Горничная, шурша накрахмаленной нижнею юбкой, ныряет за толстую портьеру, скрывающую дверь в кабинет многоученой Елены Семеновны.
Рогнеда в ожидании разглядывает висящие по стене в потемнелых рамах фотографические снимки каких-то памятников, каких-то статуй и останавливается против большого календаря.
Четырнадцатое число.
«А завтра я, может быть, умру», — спокойно думает Рогнеда.
Портьера раздвигается, появляется Тихий Ужас, а за нею нарумяненная горничная, с чувством собственного превосходства взглядывающая на Рогнеду, покидая приемную.
— А, здравствуйте! — угрюмо здоровается с Рогнедой Тихий Ужас. — Как поживаете? Больны?.. Будьте добры…
Она указывает Рогнеде на кресло, та послушно садится, мнет в руках носовой платок, неизвестно для чего вынутый из кармана, и глухо говорит, избегая недружелюбного взгляда веснушчатой девы.
— Я, Елена Семеновна, с конфиденциальным… Я слышала, что у вас довольно разносторонняя практика… Вы, пожалуйста, не обидьтесь.
— Я вас не понимаю! — вздергивает плечами Тихий Ужас. — В чем дело?
Рогнеде стыдно.
— Видите ли, обстоятельства так сложились… Я… я…

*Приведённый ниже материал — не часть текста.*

-- ==== Sys2Proof/Machine/Woad.lean ====
section
/-! DEFINITION. Woad: dispatch job queues, routing, DISPATCH, RETURN and COMBINE (R183 to R204). -/

namespace Sys2Proof.Machine

open Sys2Proof

def State.wq (s : State) (q : Nat) : Option WQueue := mget s.woad.queues q
def State.setWq (s : State) (q : Nat) (x : WQueue) : State := { s with woad := { s.woad with queues := mset s.woad.queues q x } }

/-- Fields of the configuration record (R185). -/
def wExpmap (r : BitVec 1024) : Nat := bn r 63 0
def wRanktab (r : BitVec 1024) : Nat := bn r 127 64
def wRouter (r : BitVec 1024) : Nat := bn r 191 128
def wBias (r : BitVec 1024) : Nat := bn r 255 192
def wRetBase (r : BitVec 1024) : Nat := bn r 319 256
def wSpill (r : BitVec 1024) : Nat := bn r 383 320
def wE (r : BitVec 1024) : Nat := bn r 394 384
def wK (r : BitVec 1024) : Nat := bn r 403 400
def wH (r : BitVec 1024) : Nat := bn r 423 408
def wCapmax (r : BitVec 1024) : Nat := bn r 439 424
def wSpillMax (r : BitVec 1024) : Nat := bn r 455 440
def wRanks (r : BitVec 1024) : Nat := bn r 468 456
def wMyRank (r : BitVec 1024) : Nat := bn r 483 472
def wInFmt (r : BitVec 1024) : Nat := bn r 487 484
/-- WIRE_FMT and RET_FMT, where 0x0 stands for KBF8. -/
def wWireFmt (r : BitVec 1024) : Nat := if bn r 491 488 = 0 then 3 else bn r 491 488
def wRetFmt (r : BitVec 1024) : Nat := if bn r 495 492 = 0 then 3 else bn r 495 492
def wOutFmt (r : BitVec 1024) : Nat := bn r 499 496
def wRwFmt (r : BitVec 1024) : Nat := bn r 503 500
def wRmode (r : BitVec 1024) : RMode := RMode.ofCode (bn r 505 504)
def wGate (r : BitVec 1024) : Nat := bn r 507 506
def wPolicy (r : BitVec 1024) : Nat := bn r 509 508
def wRenorm (r : BitVec 1024) : Bool := bt r 510
def wRetCtr (r : BitVec 1024) : Nat := bn r 527 512
def wTimeout (r : BitVec 1024) : Nat := bn r 543 528
def wRetKey (r : BitVec 1024) : Nat := bn r 575 544

/-- An area that begins in tier N of the own node (R185). -/
def areaOk (s : State) (a : Nat) : Bool := match ownAddr s a with
  | some l => inTierN l 1
  | none => false

/-- The record's own conditions (R184, R185). -/
def wRecordOk (s : State) (fn : Nat) (r : BitVec 1024) : Bool :=
  reservedZero r [(399, 395), (407, 404), (471, 469), (511, 511), (1023, 576)] &&
    decide (1 ≤ wE r) && decide (wE r ≤ 1024) && decide (1 ≤ wK r) && decide (wK r ≤ 8) && decide (wK r ≤ wE r) &&
    wH r % 32 == 0 && decide (32 ≤ wH r) && decide (wH r ≤ 32768) && decide (1 ≤ wRanks r) && decide (wRanks r ≤ 4096) &&
    decide (wMyRank r < wRanks r) && tileFmtOk (wInFmt r) && (isKbf (wWireFmt r) || (wWireFmt r == 9 && wInFmt r == 9)) &&
    (isKbf (wRetFmt r) || wRetFmt r == 9) && tileFmtOk (wOutFmt r) &&
    (if wRouter r = 0 then wRwFmt r == 0 else isKbf (wRwFmt r)) && areaOk s (wRetBase r) && (wSpill r == 0 || areaOk s (wSpill r)) && wGate r != 3 && wPolicy r != 3 &&
    (wPolicy r != 2 || wSpill r != 0) && ownsCtr s fn (wRetCtr r) && (ctrSetOf s (wRetCtr r)).isSome && ctrSetOf s (wRetCtr r) == ctrSetOf s (wRetCtr r + 1)

/-- A rank table entry (R186). -/
def readRank (x : BitVec 256) : WRank := ⟨BitVec.ofNat 64 (bn x 63 0), BitVec.ofNat 64 (bn x 127 64), BitVec.ofNat 32 (bn x 159 128), bn x 175 160⟩

/-- A handle names a connection of the function to a node, of the traffic class that is asked (R186). -/
def connFits (s : State) (fn : Nat) (h : W64) (node : Nat) (tc : Nat → Bool) : Bool :=
  match connOfHandle s fn h with
  | some i => match s.conn i with
    | some c => c.peerNode == node && tc c.tc
    | none => false
  | none => false

/-- The conditions of R186 on entry `i`. -/
def rankOk (s : State) (fn my i : Nat) (x : BitVec 256) : Bool :=
  let e := readRank x
  zeroBits x 255 176 && (decide (e.node = s.fab.node) == decide (i = my)) &&
    (if i = my then e.conn == 0#64 && e.xconn == 0#64 && e.rkey == 0#32
     else connFits s fn e.conn e.node (· == 1) && (e.xconn == 0#64 || connFits s fn e.xconn e.node (· == 0)))

/-- An expert map entry (R187). -/
def readExpert (x : BitVec 256) : WExpert := ⟨bn x 63 0, bn x 75 64, bn x 95 80, bn x 97 96, bn x 143 128, bn x 155 144, bn x 175 156⟩

/-- The conditions of R187. -/
def expertOk (r : BitVec 1024) (ranks : List WRank) (x : BitVec 256) : Bool :=
  let e := readExpert x
  zeroBits x 79 76 && zeroBits x 127 98 && zeroBits x 255 176 && e.dest % 64 == 0 && decide (e.rank < wRanks r) &&
    (match ranks[e.rank]? with
      | some k => e.dest / 2 ^ 48 == k.node
      | none => false) && decide (e.cap ≤ wCapmax r) && e.notify != 3 && (e.notify == 2 || (e.tgen == 0 && e.ttag == 0))

/-- Reads bytes of a configuration, once; none where they cannot be read (R184). -/
def readCfg (s : State) (r : Req) (a n : Nat) : State × Option (List Byte) :=
  match checkGlobal s r a n with
  | (s1, .inr _) => (s1, none)
  | (s1, .inl l) =>
    if !inTierN l n then (s1, none)
    else
      let (s2, bs, ps) := lakeRead s1 l n
      (s2, if ps.isEmpty then some bs else none)

/-- Reads a table of `n` entries of 32 bytes: it, or the index of the first entry that cannot be read (R184). -/
def readTable (s : State) (r : Req) (a n : Nat) : State × (List Byte ⊕ Nat) :=
  match readCfg s r a (32 * n) with
  | (s1, some bs) => (s1, .inl bs)
  | (s1, none) => (s1, .inr (((List.range n).find? (fun i => (readCfg s r (a + 32 * i) 32).2.isNone)).getD 0))

/-- 32-byte entries of a table. -/
def entries32 (bs : List Byte) (n : Nat) : List (BitVec 256) := (List.range n).map (fun i => BitVec.ofNat 256 (leAt bs (32 * i) 32))

/-- Index of the first entry that fails a condition. -/
def firstBad (ok : Nat → BitVec 256 → Bool) (xs : List (BitVec 256)) : Option Nat :=
  ((xs.mapIdx (fun i x => (i, ok i x))).find? (fun p => !p.2)).map (·.1)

Острый взгляд веснушчатой девы льнет к животу Рогнеды, словно ощупывая его.
— Вот как?! И давно?
— Месяца два. Мне бы хотелось… Вы, пожалуйста, не обидьтесь. Я вам… Вы…
На лице Рогнеды выступает густыми пятнами румянец.
— Я вам заплачу…
Она вынимает из ридикюля свертки с золотыми колонками и подает их Тихому Ужасу.
— Сто рублей… Не мало?
Веснушчатая дева развертывает бумагу и заглядывает в свертки. Мышиные глазки веселеют.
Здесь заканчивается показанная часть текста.